The Uncle had also said: “[P]lease bear in mind that all I can write is from memory…hearsay evidence to the Nth degree…” But some parts are verifiable.
1) Van Lew was indeed a spy in Richmond. She ran a network of people that collected and passed on data to the Union side, from 1864-1865. In addition, starting in 1861 she organized aid for Union prisoners and assisted in escape attempts from Libby Prison.
This network included both Black and White secret Unionists, with Mary Jane Richards Denman [aka Mary Bowser] one of the most important. At one point, Denman – who had earlier been freed by Van Lew and educated in the North – even worked inside the home of Jefferson Davis. Spies were used on both sides of the war, of course, and gender was not a barrier. In fact, the tendency to underestimate people due to race and/or gender was highly beneficial.[3]

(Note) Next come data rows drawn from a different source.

/-! P5 (17 R389; 18 R403). -/

/-- The conditions of P5: every tile in T3 and no instance RUNNING (17 R389). -/
def State.p5Ready (s : State) : Bool :=
  s.power.pkg == .p0 && !s.mc.resetting && s.tiles.all (fun p => p.2.st == .t3 && !p.2.waking) && s.insts.all (fun p => p.2.st != .running)
/-- The blocks, by die and number, that are held against a Normal request (14 R352). -/
def State.heldBlocks (s : State) : List (Nat × Nat) :=
  ((List.range 16).flatMap (fun d => (List.range 37).map (fun i => (d, i))) ++ (List.range 47).map (fun i => (16, i))).filter (fun p => s.secHold p.1 p.2)
/-- A request for P5: refused unless its conditions hold; a request of the BMC, which is none of the Secure world, also where a block is held (14 R352). -/
def State.askP5 (s : State) (secure : Bool) : State × Bool :=
  if !s.p5Ready then (s, false)
  else if !secure && !s.heldBlocks.isEmpty then (s.heldBlocks.foldl (fun s p => s.refusePower p.1 p.2 1) s, false)
  else ({ s with power := { s.power with p5Asked := true } }, true)
/-- P5_ENTER (17 R389; 18 R403): caches and filters are written back, channels refresh themselves, links go DOWN, SLEEP_N falls and the watchdog pauses. -/
def execP5Enter (s : State) : Host.Outcome State Fault Refusal :=
  if !s.power.p5Asked then .next s
  else
    let s := { s with power := { s.power with p5Asked := false } }
    if !s.p5Ready then .next s
    else
      let s := s.writeBackAll.emptyFabric.linksDown
      let left := s.wd.deadline.map (fun t => t - s.stamp 16)
      .next { s with
        cores := mapTbl Core.reset s.cores (fun k => { k with l2 := [], galley := [], hellbox := [], galWb := [] })
        chans := (List.range 24).foldl (fun r c => Tbl.set Channel.reset r c { s.chan c with selfRefresh := true }) []
        rootPorts := mapTbl RootPort.reset s.rootPorts (fun r => { r with subs := mapTbl SubPort.reset r.subs (fun q => { q with up := false, perst := true }) })
        power := { s.power with pkg := .p5, sleepN := false }, wd := { s.wd with paused := left } }
/-- P5_EXIT (17 R389; 18 R403): SLEEP_N rises; once both supplies are good, a package warm reset. -/
def execP5Exit (s : State) : Host.Outcome State Fault Refusal :=
  if s.power.pkg ≠ .p5 || !s.power.p5Leave then .next s
  else
    let s := { s with power := { s.power with sleepN := true } }
    if !s.mc.hubPg || !s.mc.vinPg then .next s
    else
      let s := { s with power := { s.power with pkg := .p0, p5Leave := false }, wd := { s.wd with paused := none } }
      if s.paired then .next (s.coldReset 1 9 true) else .next (s.warmStart 4 9)

/-! Die and core resets (18 R402). -/

/-- A die reset: a parked die's units and threads return to their reset values, but for its ring and record store, and level sources that target it are sent
again (04 R126); none where the die is not in D3. -/
def State.dieReset (s : State) (d : Nat) : Option State :=
  if !(s.die d).parked then none
  else
    let s := s.clearThreads ((List.range 64).map (fun i => 64 * d + i))
    let s := (List.range 32).foldl (fun s i => s.setCore (32 * d + i) Core.reset) s
    let s := (List.range 36).foldl (fun s i => (s.updTile (36 * d + i) (fun q => { Tile.reset with failed := q.failed })).updSlice (36 * d + i) (fun _ => Slice.reset)) s
    let s := s.updDie d (fun x => { Die.reset with
      inService := x.inService, parked := true, time := x.time, ring := x.ring, head := x.head, seq := x.seq, store := x.store, frm := x.frm.abandoned })
    let s := s.clearCtl (fun a => caddrDie a == d) [.a, .c, .w, .t]
    let s := { s.quiesceEnd d (fun _ => true) with mc := { s.mc with release := Tbl.set 0 s.mc.release d 0 } }
    some (s.resend (fun t _ => dieOfThr t == d))
/-- DIE_RESET (18 R402). -/
def execDieReset (die : Fin 16) (s : State) : Host.Outcome State Fault Refusal := .next ((s.dieReset die.val).getD s)
/-- The end of a core reset: the core and its threads at their reset values, held, in a tile that sleeps; level sources are sent again (04 R126). -/
def State.coreEnd (s : State) (c : Nat) : State :=
  let s := (s.clearThreads [2 * c, 2 * c + 1]).setCore c Core.reset
  let n := 2 * c / 64
  let m := BitVec.ofNat 64 (3 * 2 ^ (2 * c % 64))
  let s := { s with mc := { s.mc with release := Tbl.set 0 s.mc.release n (Tbl.get 0 s.mc.release n &&& ~~~ m) }
                    coreResets := s.coreResets.filter (fun q => q.1 != c) }
  let s := s.resend (fun t _ => t / 2 == c)
  if (s.tile (s.tileOf c)).st = .t3 then s
  else (s.updTile (s.tileOf c) (fun q => { q with st := .t3, waking := false, pend := [], sevt := false, tlbis := [], fullDiscard := false,
                                                   tlbLost := false, galLost := false })).setPortSt (tilePort (s.tileOf c)) 1
/-- A core reset of a core that is present: its threads stop, their stores drain for up to 20 µs, its caches are written back; then it ends. The answer says whether it has. -/
def State.coreReset (s : State) (c : Nat) : State × Bool :=
  if !s.corePresent c then (s, true)
  else
    let s := match s.coreResets.find? (fun q => q.1 == c) with
      | some _ => s
      | none =>
        [2 * c, 2 * c + 1].foldl (fun s t => s.updThr t Thread.halt) { s with coreResets := (c, s.stamp (c / 32)) :: s.coreResets }
    let since := match s.coreResets.find? (fun q => q.1 == c) with | some q => (s.stamp (c / 32)).toNat - q.2.toNat | none => 0
    let drained := s.threadsDone [2 * c, 2 * c + 1] || decide (since ≥ usTicks 20)
    if drained && (s.core c).bare then (s.coreEnd c, true)
    else if drained && decide (since ≥ usTicks 500) then (s.coreEnd c, true)
    else ((s.updCore c (fun k => { k with l1i := [], l1d := [] })).emptyL2 c |>.emptyGal c, false)
/-- CORE_RESET (18 R402). -/
def execCoreReset (c : CoreId) (s : State) : Host.Outcome State Fault Refusal := .next (s.coreReset c.val).1

/-! FAT errors (18 R396, R404; 19 R417). -/

/-- What a FAT error does: the failure of an attempt, else the reset that FAT_KIND names, or a hold for the BMC. -/
def State.fatAction (s : State) (loc : BitVec 32) : State :=
  if s.attempting then s.failAttempt 8 loc
  else match fieldOf s.mc.tries 29 28 with
    | 0 => s.askCold 4
    | 1 => s.warmReset 4
    | _ => { s with mc := { s.mc with fatHold := true } }
/-- ERROR_N is driven low (19 R417). -/
def State.errorLow (s : State) : Bool :=
  bit s.errs.summary 63 || (s.errs.errnUcc && (bit s.errs.summary 62 || bit s.errs.summary 61)) || s.mc.haltedBit

end Sys2Proof.Machine
end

2) Why did Bulman choose to flee and to fight for the North? We don’t know. His family was well established in Virginia’s King and Queen County. Did his family’s connection to Van Lew play a part? She too was an established Virginian, although her family was originally from the North.
Perhaps her support for the abolition movement was shared by some of Bulman’s family? The family seemed to be divided during the war. One of Bulman’s cousins, for instance, was in a group of Confederate prisoners he was guarding [per family letter].
Maybe Bulman wanted to join the Northern army to show that he was not a coward? He had fled the Confederate service in 1864, so well into the war and when Richmond was already under siege. We simply don’t have enough information to know his thinking.
3) General Butler’s reason for not sending Bulman out to fight due to age seems odd. Eighteen, in fact, was a common age for soldiers at the time. In theory the minimum age for recruitment, but even that was ignored for roles such as drummer boy. They were sometimes as young as 12.
What we do know: the war’s “brother against brother” of family divisions was true within as well as between the South and the North. Van Lew, for instance, was able to convince her mother to free the enslaved servants only after her father had died. And at least one, possibly more, of those former servants chose to risk death in order for liberty and justice to be won for all.
[1] Letter dated 1932 from papers of the Bulman-Davidson Family. Picture from Heritage Auction site, Bulman’s silver badge with hand-done Masonic symbols on reverse.
[2] The ‘Old Brick Capitol’ was briefly owned by the National Woman’s Party before being torn down in 1929.
[3] For more about Elizabeth Van Lew and Mary Jane Richards Denman: see Southern Lady Yankee Spy, Elizabeth Varon. Denman’s story is less documented than Van Lew’s, due to lack of primary sources. A historical fiction, The Secrets of Mary Bowser by Lois Leveen, is based on her life, but no definitive biography has been published.